Collected data entries:
□ □ □ □ □
/-- R304: which command words are invalid, and what executing one does. -/
def Obligations.InvalidCommandWords : Prop :=
  ∀ (s : State) (w : Word),
    let op := w.toNat % 16
    let ch := w.toNat / 16 % 16
    let res := w.toNat / 256
    let invalid := res ≠ 0 ∨ 8 ≤ op ∨ (op ≠ 7 ∧ ch ≠ 0) ∨ (op = 7 ∧ s.numChannels ≤ ch)
    (invalid → exec (.hostWr .word 0 w) s = .next { s with err := .badCmd, resp := some ⟨false, 0⟩ }) ∧
    (¬invalid → decodeCmd s.numChannels w ≠ .badCmd w)

/-- R312: every event word, by its number. -/
def Obligations.EventWordMap : Prop :=
  ∀ e : BitVec 16,
    let ev := e.toNat / 4096
    let ch := BitVec.ofNat 4 (e.toNat / 256)
    decodeEv e =
      if ev = 1 then .rxByte ch (BitVec.ofNat 8 e.toNat)
      else if e = 0x2000 then .tick
      else if ev = 3 ∧ e.toNat % 256 ≤ 1 then .txDone ch (e.toNat % 2 == 1)
      else .evReserved e

/-- Sample words, written out from R302 and R307, decode to their instructions (95_test_vectors.md L2-DS-1, L2-DS-2). -/
def Obligations.WrittenOutWordsDecode : Prop :=
  decodeTableWord 32 0x00000000 = some .nop ∧ decodeTableWord 32 0x00000001 = some .keyExpand ∧
  decodeTableWord 32 0x00000004 = some .padEnc ∧ decodeTableWord 32 0x00000017 = some (.clrCnt 1) ∧
  decodeTableWord 32 0x00000027 = some (.badCmd 0x27) ∧ decodeTableWord 32 0x00000012 = some (.badCmd 0x12) ∧
  decodeTableWord 16 0x11FF = some (.rxByte 1 0xFF) ∧ decodeTableWord 16 0x2000 = some .tick ∧
  decodeTableWord 16 0x3101 = some (.txDone 1 true) ∧ decodeTableWord 16 0x3002 = some (.evReserved 0x3002)

/-- The register map leaves unmapped exactly the offsets 20_memory.md section 1 names, and the offsets that are no multiple of 4. -/
def Obligations.UnmappedOffsets : Prop :=
  ∀ nch n : Nat, nch ≤ 16 → n < 0x400 → (regAt nch n = none ↔ n % 4 ≠ 0 ∨ unmapped nch n)

/-! ### Reset, steps, invariants -/

/-- The state after reset, element by element (70_reset_and_hazards.md section 1). That `State.reset` has two channels with queues
of depth two is the model's choice (log entry 1). -/
def Obligations.ResetStateValues : Prop :=
  State.reset.AtReset ∧ State.reset.paramsOk = true ∧ State.reset.pending = []

/-- RESET is one step that replaces the block's state by the reset values, whatever it was (70_reset_and_hazards.md section 1). The
model's choices: the parameters, `pending` and `clock` stay (log entries 11, 3), the buffers take a new draw, `resets + 1` (log entry 4),
and `resp` is none (log entry 7). -/
def Obligations.ResetReplacesState : Prop :=
  ∀ s : State, ∃ t, exec .reset s = .next t ∧ t.AtReset ∧ t.chans.length = s.chans.length ∧ t.queueDepth = s.queueDepth ∧
    t.resets = s.resets + 1 ∧ t.resp = none ∧ t.pending = s.pending ∧ t.clock = s.clock

/-- A step takes the next stimulus, the first pending one or a free one, decodes it and executes it (20_memory.md R220 says each
step is one agent's; the list of stimuli is the model's, log entry 3). The last clauses say what each stimulus is (30_encoding.md R300,
R310); a 32-bit write of CMD, the one left out, is the command (`CmdWriteExecutesCommand`, log entry 9). -/
def Obligations.StepRunsDecoded : Prop :=
  (∀ s : State, s.paramsOk = true →
    (∀ x rest, s.pending = x :: rest →
      step s = exec (decodeStimulus s.numChannels x) { s with pending := rest }) ∧
    (s.pending = [] →
      step s = exec (decodeStimulus s.numChannels (Config.freeStimulus s.clock)) { s with clock := s.clock + 1 })) ∧
  ∀ nch : Nat,
    (∀ e, decodeStimulus nch (.event e) = decodeEv e) ∧
    (∀ size off, decodeStimulus nch (.hostRead size off) = .hostRd size off) ∧
    (∀ size off v, size ≠ .word ∨ off ≠ 0 → decodeStimulus nch (.hostWrite size off v) = .hostWr size off v) ∧
    (∀ ch, decodeStimulus nch (.consumer ch) = .workerPop ch) ∧ decodeStimulus nch .resetInput = .reset

/-- R9: a configuration out of range is refused. -/
def Obligations.IllegalParametersRefused : Prop :=
  (∀ s : State, ¬(1 ≤ s.numChannels ∧ s.numChannels ≤ 16 ∧ 1 ≤ s.queueDepth ∧ s.queueDepth ≤ 255) →
    step s = .refused .badParameters) ∧
  Config.maxMsg % 16 = 0 ∧ Config.maxMsg / 16 = 8

/-- No condition makes the block stop: every instruction has a next state in every state (60_exceptions.md section 1;
45_framer_queue.md section 4). It covers two cases to which the spec gives no step or no meaning, and there it says the model's own
convention: a WORKER_POP that is not enabled (log entry 6) and a configuration out of range, which `step` refuses (log entry 2). -/
def Obligations.EveryInstructionSteps : Prop :=
  ∀ (i : Instr) (s : State), ∃ t, exec i s = .next t

/-- The invariants hold after reset (10_state.md section 4). -/
def Obligations.ResetMeetsInvariant : Prop := State.reset.Inv

/-- Every step keeps the invariants of 10_state.md section 4 (the spec marks them as derived), and the memory's canonical form. -/
def Obligations.StepKeepsInvariant : Prop :=
  ∀ s t : State, s.Inv → step s = .next t → t.Inv

/-- R109: the PARAM register's fields, and that nothing changes them, reset included. -/
def Obligations.ParamRegisterConstant : Prop :=
  ∀ s : State, s.paramsOk = true →
    let w := s.readReg .param
    (w.extractLsb' 0 8).toNat = s.numChannels ∧ (w.extractLsb' 8 8).toNat = s.queueDepth ∧ w.extractLsb' 16 8 = 0x80 ∧
    w.extractLsb' 24 8 = 0 ∧ ∀ i t, exec i s = .next t → t.readReg .param = w

/-! ### Commands -/

/-- R404: NOP writes ERR = OK and nothing else. -/
def Obligations.NopWritesOnlyErr : Prop :=
  ∀ s : State, exec .nop s = .next { s with err := .ok, resp := some ⟨false, 0⟩ }

/-- R401: an invalid command writes ERR = 1 and nothing else. -/
def Obligations.BadCmdWritesOnlyErr : Prop :=
  (∀ (w : Word) (s : State), exec (.badCmd w) s = .next { s with err := .badCmd, resp := some ⟨false, 0⟩ }) ∧
  Err.badCmd.code = 1

/-- R405: CLR_CNT clears the two counters of its channel; BADCMD where there is no such channel. -/
def Obligations.ClrCntClearsOneChannel : Prop :=
  ∀ (s : State) (ch : BitVec 4),
    (∀ c, s.chans[ch.toNat]? = some c →
      exec (.clrCnt ch) s = .next { s with
        chans := s.chans.set ch.toNat { c with qdrop := 0, txfail := 0 }, err := .ok, resp := some ⟨false, 0⟩ }) ∧
    (s.numChannels ≤ ch.toNat → exec (.clrCnt ch) s = .next { s with err := .badCmd, resp := some ⟨false, 0⟩ })

/-- R475, R407: KEY_EXPAND latches KEY and derives the schedule exactly when every channel is disabled, empty and IDLE; else
KEYLOCK and nothing else. -/
def Obligations.KeyExpandNeedsQuiescence : Prop :=
  ∀ s : State,
    ((∀ c ∈ s.chans, c.en = false ∧ c.q = [] ∧ c.w = .idle) →
      exec .keyExpand s = .next { s with
        keyLatched := s.key, rks := keyExpansion s.key, rkv := true, err := .ok, resp := some ⟨false, 0⟩ }) ∧
    ((∃ c ∈ s.chans, c.en = true ∨ c.q ≠ [] ∨ c.w ≠ .idle) →
      exec .keyExpand s = .next { s with err := .keyLock, resp := some ⟨false, 0⟩ })

/-- R476: REINIT re-derives the schedule from the latched key; NOKEY before any key. -/
def Obligations.ReinitRederivesSchedule : Prop :=
  ∀ s : State,
    (s.rkv = true → exec .reinit s = .next { s with rks := keyExpansion s.keyLatched, err := .ok, resp := some ⟨false, 0⟩ }) ∧
    (s.rkv = false → exec .reinit s = .next { s with err := .noKey, resp := some ⟨false, 0⟩ })

/-- With the invariant, a REINIT after a key is a NOP that reports OK (42_key_expansion.md section 2; the spec marks it as derived). -/
def Obligations.ReinitIsNopThatReportsOk : Prop :=
  ∀ s : State, s.Inv → s.rkv = true → exec .reinit s = .next { s with err := .ok, resp := some ⟨false, 0⟩ }

/-- R510, R511: ENC_BLK puts Cipher(DIN) into DOUT, DEC_BLK InvCipher(DIN); NOKEY without a schedule. -/
def Obligations.BlockCipherResults : Prop :=
  ∀ s : State,
    (s.rkv = true →
      exec .encBlk s = .next { s with dout := cipher s.din s.rks, err := .ok, resp := some ⟨false, 0⟩ } ∧
      exec .decBlk s = .next { s with dout := invCipher s.din s.rks, err := .ok, resp := some ⟨false, 0⟩ }) ∧
    (s.rkv = false →
      exec .encBlk s = .next { s with err := .noKey, resp := some ⟨false, 0⟩ } ∧
      exec .decBlk s = .next { s with err := .noKey, resp := some ⟨false, 0⟩ })

/-- R552: PAD_ENC, byte by byte: block j of CBUF is Cipher of block j of the padded message; CTLEN is the padded length; no other
byte and no other register but ERR changes; NOKEY, then BUFOVF. -/
def Obligations.PadEncResult : Prop :=
  ∀ s : State,
    let l := s.msgLen.toNat
    let p := (l / 16 + 1) * 16
    (s.rkv = false → exec .padEnc s = .next { s with err := .noKey, resp := some ⟨false, 0⟩ }) ∧
    (s.rkv = true → 128 < p → exec .padEnc s = .next { s with err := .bufOvf, resp := some ⟨false, 0⟩ }) ∧
    (s.rkv = true → p ≤ 128 → ∃ t, exec .padEnc s = .next t ∧
      t = { s with mem := t.mem, ctLen := BitVec.ofNat 8 p, err := .ok, resp := some ⟨false, 0⟩ } ∧
      (∀ j < p / 16, t.bufBytes (0x300 + 16 * j) 16 =
        (cipher (Block.ofBytes fun k =>
          if 16 * j + k < l then s.bufByte (0x200 + (16 * j + k)) else BitVec.ofNat 8 (p - l)) s.rks).toList) ∧
      ∀ a, ¬(0x300 ≤ a ∧ a < 0x300 + p) → t.bufByte a = s.bufByte a)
□ □ □ □ □
■ Prompt: Scan the entries above, and wherever a line holds the string "encBlk", copy it.

■ Exercise response:
      exec .encBlk s = .next { s with dout := cipher s.din s.rks, err := .ok, resp := some ⟨false, 0⟩ } ∧
      exec .encBlk s = .next { s with err := .noKey, resp := some ⟨false, 0⟩ } ∧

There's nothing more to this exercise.